*** Begin section ***
-- ==== Sys2Proof/Config.lean ====
section
/-! DEFINITION. What the spec leaves open or draws at random: free values, constants without a body. `freeByte c i`
is byte i of the c-th free value; the state's counter `freeCtr` makes every draw a fresh one (log entry 4). -/

namespace Sys2Proof

/-- Byte `i` of the free value number `c`: keys, instance ids and seeds drawn from the entropy pool (R301, R345),
hedged signatures (R314, R334) and values the spec does not state. -/
opaque Config.freeByte (c i : Nat) : Byte

/-- The noise value of index `i` in draw `c`, a signed integer in 1/256 steps before its bound is applied (R350). -/
opaque Config.freeNoise (c i : Nat) : Int

/-- The ML-DSA-44 public key of a seed (R317, R323): the spec names the algorithm, and the model computes none. -/
opaque Config.dsaPublic (seed : Bytes) : Bytes

/-- The code a scratchpad sample gives a value of Table 3.1: field 0 a state, 1 a width, 2 a mode beyond Table 3.3, 3 a chain
role (R390). The spec states no codes. -/
opaque Config.metaCode (field value : Nat) : Byte

/-- What D1's counter reads beside D0's after `n` nanoseconds of the oscillator, before it is brought into its bound of 0.25 ns (R229).
The spec states the bound and no law. -/
opaque Config.followerError (n : Nat) : Byte

/-- The row of a Lining that a line of 2,048 bytes lies in (R203). The spec counts errors per row and states no geometry. -/
opaque Config.liningRow (line : Nat) : Nat

end Sys2Proof
end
*** End section ***
▶ WORK TASK:
Go through the entries above and tally each line that has the word "before"; reply with the tally and nothing else.

▶ YOUR SOLUTION:
2